■ **Activity**:
A line belongs in the answer if it contains "assembleLine"; copy every such line from the entries below.

(Collected data)
Start of Block

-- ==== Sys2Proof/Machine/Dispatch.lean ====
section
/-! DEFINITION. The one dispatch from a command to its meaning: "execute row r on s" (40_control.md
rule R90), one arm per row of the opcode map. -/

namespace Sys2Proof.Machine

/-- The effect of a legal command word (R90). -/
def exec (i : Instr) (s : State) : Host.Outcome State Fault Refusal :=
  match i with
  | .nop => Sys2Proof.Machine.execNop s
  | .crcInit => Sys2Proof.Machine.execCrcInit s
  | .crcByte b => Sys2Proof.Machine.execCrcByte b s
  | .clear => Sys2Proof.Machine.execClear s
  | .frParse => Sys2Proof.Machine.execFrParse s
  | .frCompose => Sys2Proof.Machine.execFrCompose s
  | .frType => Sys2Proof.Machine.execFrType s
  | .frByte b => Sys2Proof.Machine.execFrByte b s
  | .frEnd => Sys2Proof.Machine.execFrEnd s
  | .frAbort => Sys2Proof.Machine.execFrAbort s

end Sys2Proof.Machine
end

End of Block
Start of Block

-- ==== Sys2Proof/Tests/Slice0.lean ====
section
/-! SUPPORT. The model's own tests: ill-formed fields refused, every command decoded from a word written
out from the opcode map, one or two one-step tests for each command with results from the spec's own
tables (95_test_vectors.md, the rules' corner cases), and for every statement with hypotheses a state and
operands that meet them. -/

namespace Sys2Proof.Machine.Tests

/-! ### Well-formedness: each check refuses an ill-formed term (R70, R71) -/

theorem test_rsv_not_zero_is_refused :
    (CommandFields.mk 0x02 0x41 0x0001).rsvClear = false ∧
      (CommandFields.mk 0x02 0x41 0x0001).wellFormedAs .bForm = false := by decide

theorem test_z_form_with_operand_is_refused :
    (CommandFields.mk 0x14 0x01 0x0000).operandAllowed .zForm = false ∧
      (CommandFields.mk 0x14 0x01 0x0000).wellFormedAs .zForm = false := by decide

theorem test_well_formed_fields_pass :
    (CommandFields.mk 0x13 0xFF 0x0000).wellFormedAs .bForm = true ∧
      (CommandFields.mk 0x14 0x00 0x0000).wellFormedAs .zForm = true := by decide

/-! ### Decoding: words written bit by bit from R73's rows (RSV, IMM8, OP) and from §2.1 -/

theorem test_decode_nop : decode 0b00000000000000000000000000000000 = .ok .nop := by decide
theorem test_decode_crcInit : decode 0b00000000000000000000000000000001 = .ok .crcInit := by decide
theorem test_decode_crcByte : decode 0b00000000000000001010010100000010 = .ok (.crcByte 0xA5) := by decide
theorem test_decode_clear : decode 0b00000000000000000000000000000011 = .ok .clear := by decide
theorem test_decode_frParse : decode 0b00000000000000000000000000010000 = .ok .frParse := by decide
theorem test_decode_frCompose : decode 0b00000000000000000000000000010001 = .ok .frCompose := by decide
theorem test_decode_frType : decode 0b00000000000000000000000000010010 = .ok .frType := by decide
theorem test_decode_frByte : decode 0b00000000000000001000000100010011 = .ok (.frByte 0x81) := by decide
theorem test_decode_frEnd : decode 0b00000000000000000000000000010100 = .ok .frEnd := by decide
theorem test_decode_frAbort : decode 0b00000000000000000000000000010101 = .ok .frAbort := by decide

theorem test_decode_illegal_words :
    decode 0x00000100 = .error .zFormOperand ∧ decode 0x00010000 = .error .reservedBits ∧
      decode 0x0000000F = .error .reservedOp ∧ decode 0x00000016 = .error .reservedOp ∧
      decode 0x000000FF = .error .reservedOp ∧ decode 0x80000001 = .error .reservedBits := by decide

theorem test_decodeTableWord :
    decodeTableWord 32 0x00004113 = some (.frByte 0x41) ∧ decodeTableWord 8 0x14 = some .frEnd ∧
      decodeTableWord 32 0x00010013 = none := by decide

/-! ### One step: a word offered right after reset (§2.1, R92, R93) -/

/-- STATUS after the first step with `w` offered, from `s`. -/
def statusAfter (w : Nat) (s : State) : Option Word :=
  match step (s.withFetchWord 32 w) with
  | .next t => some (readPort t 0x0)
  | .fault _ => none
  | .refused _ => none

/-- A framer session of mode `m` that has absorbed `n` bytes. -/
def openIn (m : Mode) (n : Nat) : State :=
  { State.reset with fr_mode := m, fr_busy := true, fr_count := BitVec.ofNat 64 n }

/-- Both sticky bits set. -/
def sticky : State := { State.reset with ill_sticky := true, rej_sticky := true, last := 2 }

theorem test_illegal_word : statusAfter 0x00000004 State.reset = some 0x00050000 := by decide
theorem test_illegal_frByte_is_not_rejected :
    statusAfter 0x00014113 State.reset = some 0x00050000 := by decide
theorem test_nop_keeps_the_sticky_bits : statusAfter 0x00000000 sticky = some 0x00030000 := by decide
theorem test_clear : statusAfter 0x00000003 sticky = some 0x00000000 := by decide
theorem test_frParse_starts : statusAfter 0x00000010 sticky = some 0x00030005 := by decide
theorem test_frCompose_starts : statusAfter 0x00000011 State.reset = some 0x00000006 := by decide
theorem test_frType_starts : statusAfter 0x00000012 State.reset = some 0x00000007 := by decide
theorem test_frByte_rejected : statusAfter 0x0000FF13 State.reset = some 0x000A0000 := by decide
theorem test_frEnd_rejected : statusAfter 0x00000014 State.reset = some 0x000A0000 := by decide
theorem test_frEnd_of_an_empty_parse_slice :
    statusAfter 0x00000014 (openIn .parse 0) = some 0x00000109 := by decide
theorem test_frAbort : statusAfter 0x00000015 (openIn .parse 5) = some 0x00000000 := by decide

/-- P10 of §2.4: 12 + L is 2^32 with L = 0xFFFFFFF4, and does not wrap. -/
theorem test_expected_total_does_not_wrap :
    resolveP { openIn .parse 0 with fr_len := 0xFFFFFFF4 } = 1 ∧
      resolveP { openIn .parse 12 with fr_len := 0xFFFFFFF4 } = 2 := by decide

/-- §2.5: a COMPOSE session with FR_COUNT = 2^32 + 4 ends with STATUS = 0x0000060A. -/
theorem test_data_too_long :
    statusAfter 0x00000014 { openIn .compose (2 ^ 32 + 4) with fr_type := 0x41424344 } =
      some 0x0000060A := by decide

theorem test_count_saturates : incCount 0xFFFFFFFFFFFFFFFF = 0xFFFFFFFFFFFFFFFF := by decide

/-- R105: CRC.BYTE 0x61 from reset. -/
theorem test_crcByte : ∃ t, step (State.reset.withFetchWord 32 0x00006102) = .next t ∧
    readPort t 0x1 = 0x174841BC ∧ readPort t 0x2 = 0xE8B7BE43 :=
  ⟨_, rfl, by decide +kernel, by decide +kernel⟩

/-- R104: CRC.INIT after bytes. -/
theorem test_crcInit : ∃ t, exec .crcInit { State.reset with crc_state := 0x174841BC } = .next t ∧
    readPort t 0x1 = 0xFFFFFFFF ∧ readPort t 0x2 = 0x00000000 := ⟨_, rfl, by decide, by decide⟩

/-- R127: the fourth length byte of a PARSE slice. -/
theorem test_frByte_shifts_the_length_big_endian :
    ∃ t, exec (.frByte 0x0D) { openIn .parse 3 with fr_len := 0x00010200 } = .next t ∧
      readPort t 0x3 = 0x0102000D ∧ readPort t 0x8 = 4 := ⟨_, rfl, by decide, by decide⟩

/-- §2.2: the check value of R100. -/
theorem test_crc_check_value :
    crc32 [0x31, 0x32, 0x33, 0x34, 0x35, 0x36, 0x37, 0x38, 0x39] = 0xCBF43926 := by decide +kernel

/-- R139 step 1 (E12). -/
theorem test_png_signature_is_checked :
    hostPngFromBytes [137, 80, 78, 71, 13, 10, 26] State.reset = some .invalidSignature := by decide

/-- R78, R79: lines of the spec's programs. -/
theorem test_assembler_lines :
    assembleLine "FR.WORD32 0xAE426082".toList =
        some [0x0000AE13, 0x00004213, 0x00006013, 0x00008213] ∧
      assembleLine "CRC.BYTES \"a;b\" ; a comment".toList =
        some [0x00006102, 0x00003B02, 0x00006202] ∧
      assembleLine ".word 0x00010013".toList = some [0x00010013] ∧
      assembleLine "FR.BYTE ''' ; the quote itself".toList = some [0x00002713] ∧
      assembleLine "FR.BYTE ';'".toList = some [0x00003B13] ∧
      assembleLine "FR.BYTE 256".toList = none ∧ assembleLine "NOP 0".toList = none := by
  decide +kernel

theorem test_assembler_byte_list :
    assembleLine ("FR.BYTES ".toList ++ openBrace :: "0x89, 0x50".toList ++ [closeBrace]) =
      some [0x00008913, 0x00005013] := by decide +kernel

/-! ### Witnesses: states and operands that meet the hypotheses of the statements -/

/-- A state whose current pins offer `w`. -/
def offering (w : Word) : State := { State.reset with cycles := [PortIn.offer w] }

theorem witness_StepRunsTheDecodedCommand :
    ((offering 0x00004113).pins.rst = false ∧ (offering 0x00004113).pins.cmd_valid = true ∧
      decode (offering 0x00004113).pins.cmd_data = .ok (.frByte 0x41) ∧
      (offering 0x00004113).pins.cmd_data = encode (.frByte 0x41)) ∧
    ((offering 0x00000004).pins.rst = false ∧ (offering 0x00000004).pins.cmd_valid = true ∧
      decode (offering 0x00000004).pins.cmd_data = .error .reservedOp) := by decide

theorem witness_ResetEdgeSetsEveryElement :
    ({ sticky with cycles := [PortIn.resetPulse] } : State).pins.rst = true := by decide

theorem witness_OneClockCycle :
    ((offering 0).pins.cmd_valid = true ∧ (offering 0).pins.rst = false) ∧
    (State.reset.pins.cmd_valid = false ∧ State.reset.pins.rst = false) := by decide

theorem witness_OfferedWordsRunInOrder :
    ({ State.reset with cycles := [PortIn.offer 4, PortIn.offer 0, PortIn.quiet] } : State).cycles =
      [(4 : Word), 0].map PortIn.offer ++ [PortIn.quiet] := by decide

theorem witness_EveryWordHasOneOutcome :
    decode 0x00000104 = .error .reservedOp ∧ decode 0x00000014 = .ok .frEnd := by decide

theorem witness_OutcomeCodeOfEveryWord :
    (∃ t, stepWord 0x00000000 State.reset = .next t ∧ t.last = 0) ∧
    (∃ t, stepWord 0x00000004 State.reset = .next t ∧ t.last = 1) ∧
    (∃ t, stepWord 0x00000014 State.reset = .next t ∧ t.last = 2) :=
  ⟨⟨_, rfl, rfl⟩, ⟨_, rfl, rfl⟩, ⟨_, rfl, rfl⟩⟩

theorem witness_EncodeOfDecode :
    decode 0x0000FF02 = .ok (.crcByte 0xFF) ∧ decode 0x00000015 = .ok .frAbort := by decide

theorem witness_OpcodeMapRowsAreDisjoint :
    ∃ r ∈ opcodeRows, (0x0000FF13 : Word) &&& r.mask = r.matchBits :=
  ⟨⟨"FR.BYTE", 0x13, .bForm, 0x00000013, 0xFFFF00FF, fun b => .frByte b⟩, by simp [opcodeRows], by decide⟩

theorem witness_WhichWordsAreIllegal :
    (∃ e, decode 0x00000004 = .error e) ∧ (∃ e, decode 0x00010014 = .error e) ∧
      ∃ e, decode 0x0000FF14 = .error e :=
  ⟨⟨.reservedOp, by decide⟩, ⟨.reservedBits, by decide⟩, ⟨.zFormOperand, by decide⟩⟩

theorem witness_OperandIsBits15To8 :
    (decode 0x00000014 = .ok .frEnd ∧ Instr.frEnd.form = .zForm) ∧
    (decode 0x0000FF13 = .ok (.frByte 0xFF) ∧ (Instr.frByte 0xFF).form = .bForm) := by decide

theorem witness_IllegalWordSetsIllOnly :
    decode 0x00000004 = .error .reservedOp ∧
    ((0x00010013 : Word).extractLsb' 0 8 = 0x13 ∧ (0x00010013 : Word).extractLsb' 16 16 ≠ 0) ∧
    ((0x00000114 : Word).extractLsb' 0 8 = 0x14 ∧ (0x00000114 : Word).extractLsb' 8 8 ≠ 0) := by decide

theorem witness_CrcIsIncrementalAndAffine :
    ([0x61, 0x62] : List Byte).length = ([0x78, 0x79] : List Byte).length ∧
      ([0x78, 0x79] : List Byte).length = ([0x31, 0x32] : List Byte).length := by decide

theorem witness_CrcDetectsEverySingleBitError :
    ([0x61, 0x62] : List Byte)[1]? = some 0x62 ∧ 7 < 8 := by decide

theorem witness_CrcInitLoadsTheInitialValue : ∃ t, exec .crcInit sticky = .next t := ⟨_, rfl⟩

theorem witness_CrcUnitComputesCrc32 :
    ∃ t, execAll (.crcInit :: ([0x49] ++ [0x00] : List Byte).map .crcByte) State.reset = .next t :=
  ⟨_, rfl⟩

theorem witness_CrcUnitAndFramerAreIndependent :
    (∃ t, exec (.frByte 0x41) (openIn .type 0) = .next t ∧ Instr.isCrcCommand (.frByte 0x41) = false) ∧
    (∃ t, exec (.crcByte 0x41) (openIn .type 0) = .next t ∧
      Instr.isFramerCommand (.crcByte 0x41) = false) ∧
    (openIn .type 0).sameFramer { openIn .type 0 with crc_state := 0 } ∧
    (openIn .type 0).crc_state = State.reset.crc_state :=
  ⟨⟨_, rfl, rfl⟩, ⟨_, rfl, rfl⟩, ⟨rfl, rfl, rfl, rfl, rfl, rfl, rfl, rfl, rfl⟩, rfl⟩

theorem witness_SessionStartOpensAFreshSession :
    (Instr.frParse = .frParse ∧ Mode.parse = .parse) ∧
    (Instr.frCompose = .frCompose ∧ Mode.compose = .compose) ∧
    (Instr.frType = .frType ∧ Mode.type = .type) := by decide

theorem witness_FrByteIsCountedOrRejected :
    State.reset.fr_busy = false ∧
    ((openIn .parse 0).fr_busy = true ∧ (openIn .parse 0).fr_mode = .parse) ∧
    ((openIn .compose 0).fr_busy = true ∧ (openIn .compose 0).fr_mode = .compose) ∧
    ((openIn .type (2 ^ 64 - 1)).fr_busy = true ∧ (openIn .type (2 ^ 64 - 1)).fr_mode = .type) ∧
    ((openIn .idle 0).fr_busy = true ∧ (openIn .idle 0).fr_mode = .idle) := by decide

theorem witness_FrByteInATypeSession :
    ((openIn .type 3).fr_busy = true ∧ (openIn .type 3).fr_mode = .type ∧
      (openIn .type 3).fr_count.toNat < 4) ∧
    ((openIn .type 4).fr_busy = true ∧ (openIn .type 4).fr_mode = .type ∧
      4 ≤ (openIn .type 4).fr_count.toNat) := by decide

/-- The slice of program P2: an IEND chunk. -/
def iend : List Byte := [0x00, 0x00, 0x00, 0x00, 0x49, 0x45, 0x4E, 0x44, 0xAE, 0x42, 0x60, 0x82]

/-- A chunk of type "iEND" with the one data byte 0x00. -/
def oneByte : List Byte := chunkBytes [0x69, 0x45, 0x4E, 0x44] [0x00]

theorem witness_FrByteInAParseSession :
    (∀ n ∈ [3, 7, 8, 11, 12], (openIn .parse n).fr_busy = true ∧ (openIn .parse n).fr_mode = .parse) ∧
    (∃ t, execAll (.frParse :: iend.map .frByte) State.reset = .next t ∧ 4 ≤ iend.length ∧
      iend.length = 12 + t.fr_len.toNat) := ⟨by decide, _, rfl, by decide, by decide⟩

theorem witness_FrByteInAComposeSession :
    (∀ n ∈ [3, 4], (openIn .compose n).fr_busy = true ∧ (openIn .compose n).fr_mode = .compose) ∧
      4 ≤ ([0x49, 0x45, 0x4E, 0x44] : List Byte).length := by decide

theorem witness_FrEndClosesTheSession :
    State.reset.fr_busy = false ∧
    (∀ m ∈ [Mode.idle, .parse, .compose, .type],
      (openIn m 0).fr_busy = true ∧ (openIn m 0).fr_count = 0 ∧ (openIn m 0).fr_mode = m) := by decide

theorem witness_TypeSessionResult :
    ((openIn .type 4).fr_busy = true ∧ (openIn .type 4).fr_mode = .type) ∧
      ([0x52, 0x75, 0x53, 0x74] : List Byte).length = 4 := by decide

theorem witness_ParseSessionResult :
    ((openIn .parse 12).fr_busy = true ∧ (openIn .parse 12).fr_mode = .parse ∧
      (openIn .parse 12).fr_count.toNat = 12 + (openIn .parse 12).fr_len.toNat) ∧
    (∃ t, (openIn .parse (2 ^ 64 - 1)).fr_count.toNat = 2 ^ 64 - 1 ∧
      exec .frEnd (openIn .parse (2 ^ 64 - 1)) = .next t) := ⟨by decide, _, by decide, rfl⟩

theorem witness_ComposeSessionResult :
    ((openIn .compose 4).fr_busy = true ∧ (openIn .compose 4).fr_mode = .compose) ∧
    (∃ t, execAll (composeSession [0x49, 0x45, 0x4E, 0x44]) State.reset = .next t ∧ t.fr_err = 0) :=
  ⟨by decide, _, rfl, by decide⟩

End of Block

■ **Answer for the task**:
    assembleLine "FR.WORD32 0xAE426082".toList =
      assembleLine "CRC.BYTES \"a;b\" ; a comment".toList =
      assembleLine ".word 0x00010013".toList = some [0x00010013] ∧
      assembleLine "FR.BYTE ''' ; the quote itself".toList = some [0x00002713] ∧
      assembleLine "FR.BYTE ';'".toList = some [0x00003B13] ∧
      assembleLine "FR.BYTE 256".toList = none ∧ assembleLine "NOP 0".toList = none := by
    assembleLine ("FR.BYTES ".toList ++ openBrace :: "0x89, 0x50".toList ++ [closeBrace]) =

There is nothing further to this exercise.